== Information given

-- ==== Sys2Proof/Proofs/Refusals.lean ====
section
/-! Requests refused with nothing changed (O12): operands out of range, the wrong run state, and the items of OPEN CALL
(R76) and ADMIT CALL (R156) in their order. -/

namespace Sys2Proof.Machine

open State

variable {s : State}

/-! ### Operands out of range -/

theorem asZone_eq_none {x : Byte} (h : 3 < x.toNat) : asZone x = none := (toIndex_eq_none_iff ..).mpr h

theorem asBase_eq_none {x : Byte} (h : 31 < x.toNat) : asBase x = none := (toIndex_eq_none_iff ..).mpr h

theorem asCall_eq_none {x : Byte} (h : 95 < x.toNat) : asCall x = none := (toIndex_eq_none_iff ..).mpr h

theorem asCapture_eq_none {x : Byte} (h : 3 < x.toNat) : asCapture x = none := (toIndex_eq_none_iff ..).mpr h

theorem asTarget_eq_none {x : Byte} (h : 160 ≤ x.toNat) : asTarget x = none := by
  rw [asTarget, dif_neg (by omega), (toIndex_eq_none_iff ..).mpr (by omega)]
  rfl

theorem asDirection_eq_none {x : Byte} (h : 1 < x.toNat) : asDirection x = none := by
  have zero : x ≠ 0 := by rintro rfl; simp at h
  have one : x ≠ 1 := by rintro rfl; simp at h
  rw [asDirection, if_neg zero, if_neg one]

theorem asDirection_eq_some {x : Byte} (h : x.toNat ≤ 1) :
    x = 0 ∧ asDirection x = some .terminating ∨ x = 1 ∧ asDirection x = some .originated := by
  have : x = 0 ∨ x = 1 := by
    simp only [← BitVec.toNat_inj, show (0 : Byte).toNat = 0 from rfl, show (1 : Byte).toNat = 1 from rfl]
    omega
  rcases this with rfl | rfl
  · exact .inl ⟨rfl, rfl⟩
  · exact .inr ⟨rfl, rfl⟩

theorem asTag_eq_none {t : BitVec 32} (h : t.toNat = 0 ∨ 268435455 ≤ t.toNat) : asTag t = none := if_neg (by omega)

theorem asTag_eq_some {t : BitVec 32} (pos : 0 < t.toNat) (small : t.toNat < 268435455) :
    asTag t = some (t.setWidth 28) := if_pos ⟨pos, small⟩

theorem toNat_setWidth28 {t : BitVec 32} (small : t.toNat < 268435455) : (t.setWidth 28).toNat = t.toNat := by
  rw [BitVec.toNat_setWidth]
  omega

theorem storedEntries_eq_none {entries : List (Byte × Byte)} (h : ∃ e ∈ entries, 160 ≤ e.1.toNat) :
    storedEntries entries = none := by
  obtain ⟨e, mem, bad⟩ := h
  induction mem with
  | head => simp only [storedEntries, asTarget_eq_none bad]
  | tail f _ ih => cases t : asTarget f.1 <;> simp only [storedEntries, t, ih]

/-! ### The structural settings -/

theorem takeSetPart_running (h : s.runState ≠ .halted) (z p : Byte) : takeSetPart z p s = (refuse .wrongState, s) :=
  if_pos h

theorem takeSetBase_running (h : s.runState ≠ .halted) (b e c : Byte) :
    takeSetBase b e c s = (refuse .wrongState, s) := if_pos h

theorem takeSetNeighbours_running (h : s.runState ≠ .halted) (b : Byte) (es : List (Byte × Byte)) :
    takeSetNeighbours b es s = (refuse .wrongState, s) := if_pos h

theorem takeSetPart_badArg (halted : s.runState = .halted) {x y : Byte} (h : 3 < x.toNat ∨ 1 < y.toNat) :
    takeSetPart x y s = (refuse .badArg, s) := by
  rw [takeSetPart, if_neg (not_not.mpr halted)]
  rcases h with h | h
  · rw [asZone_eq_none h]
  · rw [asFlag_eq_none h]
    cases asZone x <;> rfl

theorem takeSetBase_badArg (halted : s.runState = .halted) {x y : Byte} (z : Byte) (h : 31 < x.toNat ∨ 1 < y.toNat) :
    takeSetBase x y z s = (refuse .badArg, s) := by
  rw [takeSetBase, if_neg (not_not.mpr halted)]
  rcases h with h | h
  · rw [asBase_eq_none h]
  · rw [asFlag_eq_none h]
    cases asBase x <;> rfl

theorem takeSetNeighbours_badArg (halted : s.runState = .halted) {x : Byte} {entries : List (Byte × Byte)}
    (h : 31 < x.toNat ∨ 8 < entries.length ∨ ∃ e ∈ entries, 160 ≤ e.1.toNat) :
    takeSetNeighbours x entries s = (refuse .badArg, s) := by
  rw [takeSetNeighbours, if_neg (not_not.mpr halted)]
  rcases h with range | long | target
  · rw [asBase_eq_none range]
  · cases asBase x <;> cases storedEntries entries <;> simp only [if_pos long]
  · rw [storedEntries_eq_none target]
    cases asBase x <;> rfl

/-! ### The record a tag names, the context and the channel a call would take -/

theorem State.findTag_eq_none {t : BitVec 32} (small : t.toNat < 268435455)
    (h : ∀ i r, s.handset i = some r → r.tag.toNat ≠ t.toNat) : s.findTag (t.setWidth 28) = none := by
  refine (Table.lowest_eq_none_iff ..).mpr fun i => ?_
  cases e : s.handsets.get i with
  | none => rfl
  | some r =>
    refine beq_eq_false_iff_ne.mpr fun same => h i r e ?_
    rw [same, toNat_setWidth28 small]

/-- A tag that no other slot holds is found at its slot. -/
theorem State.names.findTag {t : BitVec 32} {i : SlotIx} {h : Handset} (names : s.names 0 t i h) :
    s.findTag (t.setWidth 28) = some i := by
  obtain ⟨held, ⟨no, _⟩ | ⟨_, value, _, small, unique⟩⟩ := names
  · exact absurd no (by decide)
  · have tag : t.setWidth 28 = h.tag := BitVec.eq_of_toNat_eq (by rw [toNat_setWidth28 (value ▸ small), value])
    refine (Table.lowest_eq_some_iff ..).mpr ⟨?_, fun j before => ?_⟩
    · simp [show s.handsets.get i = some h from held, tag]
    · cases e : s.handsets.get j with
      | none => rfl
      | some k => exact beq_eq_false_iff_ne.mpr fun same => (Fin.ne_of_lt before) (unique j k e (same.trans tag))

theorem State.lowestFree_eq_none (h : ∀ c, (s.ctx c).call ≠ none) : s.lowestFree = none :=
  (Table.lowest_eq_none_iff ..).mpr fun c => Option.isNone_eq_false_iff.mpr (Option.isSome_iff_ne_none.mpr (h c))

theorem State.exists_lowestFree (h : ∃ c, (s.ctx c).call = none) : ∃ c, s.lowestFree = some c := by
  refine Option.ne_none_iff_exists'.mp fun no => ?_
  obtain ⟨c, free⟩ := h
  have taken := (Table.lowest_eq_none_iff ..).mp no c
  rw [show (s.contexts.get c).call = none from free] at taken
  exact absurd taken (by decide)

theorem State.baseTakesCall_eq_false {b : BaseIx}
    (h : (s.base b).state ≠ .inService ∨ (s.base b).held = true ∨ (s.base b).degraded = true) :
    s.baseTakesCall b = false := by
  rcases h with h | h | h <;> simp [State.baseTakesCall, BaseRecord.closed, h]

====

• [Exercise]
The answer must be an exact copy of every record above.

• [Written response]
-- ==== Sys2Proof/Proofs/Refusals.lean ====
section
/-! Requests refused with nothing changed (O12): operands out of range, the wrong run state, and the items of OPEN CALL
(R76) and ADMIT CALL (R156) in their order. -/

namespace Sys2Proof.Machine

open State

variable {s : State}

/-! ### Operands out of range -/

theorem asZone_eq_none {x : Byte} (h : 3 < x.toNat) : asZone x = none := (toIndex_eq_none_iff ..).mpr h

theorem asBase_eq_none {x : Byte} (h : 31 < x.toNat) : asBase x = none := (toIndex_eq_none_iff ..).mpr h

theorem asCall_eq_none {x : Byte} (h : 95 < x.toNat) : asCall x = none := (toIndex_eq_none_iff ..).mpr h

theorem asCapture_eq_none {x : Byte} (h : 3 < x.toNat) : asCapture x = none := (toIndex_eq_none_iff ..).mpr h

theorem asTarget_eq_none {x : Byte} (h : 160 ≤ x.toNat) : asTarget x = none := by
  rw [asTarget, dif_neg (by omega), (toIndex_eq_none_iff ..).mpr (by omega)]
  rfl

theorem asDirection_eq_none {x : Byte} (h : 1 < x.toNat) : asDirection x = none := by
  have zero : x ≠ 0 := by rintro rfl; simp at h
  have one : x ≠ 1 := by rintro rfl; simp at h
  rw [asDirection, if_neg zero, if_neg one]

theorem asDirection_eq_some {x : Byte} (h : x.toNat ≤ 1) :
    x = 0 ∧ asDirection x = some .terminating ∨ x = 1 ∧ asDirection x = some .originated := by
  have : x = 0 ∨ x = 1 := by
    simp only [← BitVec.toNat_inj, show (0 : Byte).toNat = 0 from rfl, show (1 : Byte).toNat = 1 from rfl]
    omega
  rcases this with rfl | rfl
  · exact .inl ⟨rfl, rfl⟩
  · exact .inr ⟨rfl, rfl⟩

theorem asTag_eq_none {t : BitVec 32} (h : t.toNat = 0 ∨ 268435455 ≤ t.toNat) : asTag t = none := if_neg (by omega)

theorem asTag_eq_some {t : BitVec 32} (pos : 0 < t.toNat) (small : t.toNat < 268435455) :
    asTag t = some (t.setWidth 28) := if_pos ⟨pos, small⟩

theorem toNat_setWidth28 {t : BitVec 32} (small : t.toNat < 268435455) : (t.setWidth 28).toNat = t.toNat := by
  rw [BitVec.toNat_setWidth]
  omega

theorem storedEntries_eq_none {entries : List (Byte × Byte)} (h : ∃ e ∈ entries, 160 ≤ e.1.toNat) :
    storedEntries entries = none := by
  obtain ⟨e, mem, bad⟩ := h
  induction mem with
  | head => simp only [storedEntries, asTarget_eq_none bad]
  | tail f _ ih => cases t : asTarget f.1 <;> simp only [storedEntries, t, ih]

/-! ### The structural settings -/

theorem takeSetPart_running (h : s.runState ≠ .halted) (z p : Byte) : takeSetPart z p s = (refuse .wrongState, s) :=
  if_pos h

theorem takeSetBase_running (h : s.runState ≠ .halted) (b e c : Byte) :
    takeSetBase b e c s = (refuse .wrongState, s) := if_pos h

theorem takeSetNeighbours_running (h : s.runState ≠ .halted) (b : Byte) (es : List (Byte × Byte)) :
    takeSetNeighbours b es s = (refuse .wrongState, s) := if_pos h

theorem takeSetPart_badArg (halted : s.runState = .halted) {x y : Byte} (h : 3 < x.toNat ∨ 1 < y.toNat) :
    takeSetPart x y s = (refuse .badArg, s) := by
  rw [takeSetPart, if_neg (not_not.mpr halted)]
  rcases h with h | h
  · rw [asZone_eq_none h]
  · rw [asFlag_eq_none h]
    cases asZone x <;> rfl

theorem takeSetBase_badArg (halted : s.runState = .halted) {x y : Byte} (z : Byte) (h : 31 < x.toNat ∨ 1 < y.toNat) :
    takeSetBase x y z s = (refuse .badArg, s) := by
  rw [takeSetBase, if_neg (not_not.mpr halted)]
  rcases h with h | h
  · rw [asBase_eq_none h]
  · rw [asFlag_eq_none h]
    cases asBase x <;> rfl

theorem takeSetNeighbours_badArg (halted : s.runState = .halted) {x : Byte} {entries : List (Byte × Byte)}
    (h : 31 < x.toNat ∨ 8 < entries.length ∨ ∃ e ∈ entries, 160 ≤ e.1.toNat) :
    takeSetNeighbours x entries s = (refuse .badArg, s) := by
  rw [takeSetNeighbours, if_neg (not_not.mpr halted)]
  rcases h with range | long | target
  · rw [asBase_eq_none range]
  · cases asBase x <;> cases storedEntries entries <;> simp only [if_pos long]
  · rw [storedEntries_eq_none target]
    cases asBase x <;> rfl

/-! ### The record a tag names, the context and the channel a call would take -/

theorem State.findTag_eq_none {t : BitVec 32} (small : t.toNat < 268435455)
    (h : ∀ i r, s.handset i = some r → r.tag.toNat ≠ t.toNat) : s.findTag (t.setWidth 28) = none := by
  refine (Table.lowest_eq_none_iff ..).mpr fun i => ?_
  cases e : s.handsets.get i with
  | none => rfl
  | some r =>
    refine beq_eq_false_iff_ne.mpr fun same => h i r e ?_
    rw [same, toNat_setWidth28 small]

/-- A tag that no other slot holds is found at its slot. -/
theorem State.names.findTag {t : BitVec 32} {i : SlotIx} {h : Handset} (names : s.names 0 t i h) :
    s.findTag (t.setWidth 28) = some i := by
  obtain ⟨held, ⟨no, _⟩ | ⟨_, value, _, small, unique⟩⟩ := names
  · exact absurd no (by decide)
  · have tag : t.setWidth 28 = h.tag := BitVec.eq_of_toNat_eq (by rw [toNat_setWidth28 (value ▸ small), value])
    refine (Table.lowest_eq_some_iff ..).mpr ⟨?_, fun j before => ?_⟩
    · simp [show s.handsets.get i = some h from held, tag]
    · cases e : s.handsets.get j with
      | none => rfl
      | some k => exact beq_eq_false_iff_ne.mpr fun same => (Fin.ne_of_lt before) (unique j k e (same.trans tag))

theorem State.lowestFree_eq_none (h : ∀ c, (s.ctx c).call ≠ none) : s.lowestFree = none :=
  (Table.lowest_eq_none_iff ..).mpr fun c => Option.isNone_eq_false_iff.mpr (Option.isSome_iff_ne_none.mpr (h c))

theorem State.exists_lowestFree (h : ∃ c, (s.ctx c).call = none) : ∃ c, s.lowestFree = some c := by
  refine Option.ne_none_iff_exists'.mp fun no => ?_
  obtain ⟨c, free⟩ := h
  have taken := (Table.lowest_eq_none_iff ..).mp no c
  rw [show (s.contexts.get c).call = none from free] at taken
  exact absurd taken (by decide)

theorem State.baseTakesCall_eq_false {b : BaseIx}
    (h : (s.base b).state ≠ .inService ∨ (s.base b).held = true ∨ (s.base b).degraded = true) :
    s.baseTakesCall b = false := by
  rcases h with h | h | h <;> simp [State.baseTakesCall, BaseRecord.closed, h]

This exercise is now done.